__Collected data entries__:
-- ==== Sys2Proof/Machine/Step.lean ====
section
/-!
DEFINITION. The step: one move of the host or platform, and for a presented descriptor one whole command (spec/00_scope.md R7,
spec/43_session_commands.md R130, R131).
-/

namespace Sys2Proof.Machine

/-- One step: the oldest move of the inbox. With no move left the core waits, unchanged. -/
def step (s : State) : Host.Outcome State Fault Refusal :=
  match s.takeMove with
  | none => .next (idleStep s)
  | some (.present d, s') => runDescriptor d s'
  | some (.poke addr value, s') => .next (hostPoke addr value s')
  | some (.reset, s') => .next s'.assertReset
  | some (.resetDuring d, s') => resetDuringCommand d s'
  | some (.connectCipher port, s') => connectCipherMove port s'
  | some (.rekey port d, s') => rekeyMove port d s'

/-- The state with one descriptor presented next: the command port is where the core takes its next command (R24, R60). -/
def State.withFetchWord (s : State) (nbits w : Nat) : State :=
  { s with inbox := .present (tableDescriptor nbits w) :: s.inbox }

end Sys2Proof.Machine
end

__Assignment__:
Report how many lines of the data hold the string "core"; give only the number.

__Answer space__:
2